In a letter to Lorrin A. Thurston in 1910 , Jack London wrote : “Believe me, Stevenson's Father Damien letter is more effective every minute than anything I have ever written, and it will certainly continue to do so in the future have and will ever write. "
Bertolt Brecht expressed his praise for the book Der Junker von Ballantrae in his glosses to Stevenson in 1925 , feeling it as an extraordinary example of an adventure novel, “in which the reader's sympathy for the adventurer himself (on whom all other adventure novels live) only begins to enforce with difficulty. As I said, an invention of the very highest order. "
In the Italian newspaper L'Unità of June 27, 1950, Cesare Pavese stated : “With Stevenson, the stylistic demands of the French naturalists, wrapped in exotic magic, found their way into English literature. One can say that the beginnings of the most important prose of our century are to be found here. "
The Russian-American writer and literary critic Vladimir Nabokov held Stevenson in high regard and wrote a foreword to an edition by Dr. Jekyll and Mr. Hyde and included it in 1980 in his book Lectures on Literature (The Art of Reading. Masterpieces of European Literature) , which brings together Nabokov's most famous lectures.
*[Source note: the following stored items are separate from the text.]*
-- ==== Sys2Proof/WellFormed.lean ====
section
/-!
DEFINITION. WellFormed.lean: the ranges that the manual gives the operands of the commands. A meaning is total: an
operand outside its range names nothing, and the command changes nothing for it.
-/

namespace Sys2Proof

/-- `lo ≤ v ≤ hi`. -/
def between (lo hi v : Nat) : Bool := decide (lo ≤ v) && decide (v ≤ hi)

/-- The value fits `w` bits. -/
def below (w v : Nat) : Bool := decide (v < 2 ^ w)

/-- A physical port (R9). -/
def isPort (p : Nat) : Bool := between 1 32 p

/-- A physical port, or UA as 33 or UB as 34 (R130, R167). -/
def isPath (n : Nat) : Bool := between 1 34 n

/-- A virtual port (R9). -/
def isVPort (v : Nat) : Bool := between 34 41 v

/-- A Giwald link, and a virtual channel of one (R9, R259). -/
def isLink (l : Nat) : Bool := decide (l < 4)

/-- An endpoint address: number in bits 3:0, direction in bit 7 (R69). -/
def isEndpoint (ep : Nat) : Bool := decide (ep < 256) && ep % 128 / 16 == 0

def Loc.wf : Loc → Bool
  | .phys p => isPort p
  | .virt _ v => isVPort v

/-- A node ID (R266). -/
def isNode (n : Nat) : Bool := between 1 240 n

def Transport.wf : Transport → Bool
  | .fabric n => isNode n
  | _ => true

/-- Header fields fit their widths, and the payload its limit (R339). -/
def Cmd.wf (c : Cmd) : Bool :=
  c.tr.wf && below 16 c.opcode && below 16 c.tag && below 8 c.target && decide (c.payload.length ≤ 4088)
    && below 16 c.ftag && decide (c.rsv < 16)

/-- The header's fields fit their widths; the payload is at most 1,024 bytes (R257). -/
def Frame.wf (f : Frame) : Bool :=
  isLink f.vc && below 6 f.kind && below 7 f.hops && below 8 f.dest && below 8 f.src && below 29 f.kspec
    && decide (f.payload.length ≤ 1024)

def TunHdr.wf (h : TunHdr) : Bool := isNode h.src && isVPort h.vport && isEndpoint h.ep && below 16 h.tseq

/-- Message header of PD (R141). -/
def PdHdr.wf (h : PdHdr) : Bool := isPath h.port && decide (h.id < 8) && decide (h.rev < 3)

def TsWord.wf (t : TsWord) : Bool := isLink t.link && isLink t.role && below 8 t.cl && below 8 t.node

def Hello.wf (h : Hello) : Bool := below 64 h.uid && below 8 h.claim && isLink h.link && isLink h.role

/-- An LSA lists at most eight links: four of each chip of a pair (R265, R268). -/
def Lsa.wf (a : Lsa) : Bool :=
  below 64 a.uid && below 32 a.seq && below 8 a.claim && decide (a.links.length ≤ 8) && a.links.all (fun k => isLink k.link)

def Chan.wf : Chan → Bool
  | .path n _ => isPath n
  | .vconn k _ => decide (k < 4)
  | .reference k _ => decide (k < 15)
  | _ => true

/-- A transaction seen on a segment names a converter address and a command code (R170, R225). -/
def BusTxn.wf (x : BusTxn) : Bool := below 7 x.conv && below 8 x.code && below 16 x.value

def EccErr.wf (e : EccErr) : Bool := isEndpoint e.ep

/-- Read data of a PMBus transaction is one word (R170). -/
def TxnRes.wf : TxnRes → Bool
  | .ok d => below 16 d
  | _ => true

/-- FS data is at most 1,023 bytes (R53). -/
def TtRes.wf : TtRes → Bool
  | .data _ bs => decide (bs.length ≤ 1023)
  | .part bs => decide (bs.length ≤ 1023)
  | _ => true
Stevenson found a place of honor there alongside Jane Austen , Charles Dickens , Gustave Flaubert , James Joyce , Franz Kafka , Marcel Proust and others.
meaning
Stevenson was well known during his lifetime, but when classical modern literature emerged after World War I , he was considered a second class author in Great Britain, limited to the genre of children's and horror literature . Authors such as Virginia and Leonard Woolf rejected his works, and he was struck from the canon of literature . Exclusion peaked in 1973 when Stevenson was not mentioned in the two thousand page Oxford Anthology of English Literature . The Norton Anthology of English Literature excluded it from 1968 to 2000 and did not include it in its eighth edition until 2006. It was not until the late 20th century that Stevenson recognized again as a first-rate author, as a literary theorist, essayist and social critic, as a humanist and as a witness to the history of the Pacific Islands. Today Stevenson is back in line with Joseph Conrad , who was influenced by Stevenson's South Seas stories, and Henry James .
The literary critic Robert Kiely points out that Stevenson was active in almost every literary genre and not lined up work after work like his Victorian contemporaries Charles Dickens , Anthony Trollope , George Eliot and Matthew Arnold . Because of his versatility, literary studies have problems classifying Stevenson among the ranks of his writing colleagues.
Stevenson's German biographer Michael Reinbold mentions that there are many protagonists in Stevenson's work, whose moral problems remain undiscussed and whose moral depravity still seems fascinating in part; Examples among many are Long John Silver and Dr. Jekyll. This is not accidental, since in his essays on contemporary literature he shows himself to be a sharp critic of the prevailing realistic literature and thus belongs to writers like Oscar Wilde and George Moore , whose work is referred to as decadence poetry . Bypassing Victorian morality, Stevenson takes an L'art-pour-l'art approach, as can also be found in the visual arts of the last third of the 19th century. The writer colleagues Joseph Conrad , Arthur Conan Doyle , Rudyard Kipling , Jack London and B. Traven are placed at his side; Walter Scott and Alexandre Dumas the elder are regarded as role models . Time has passed his literary theoretical approaches, but at least his adventure and horror stories are still internationally successful.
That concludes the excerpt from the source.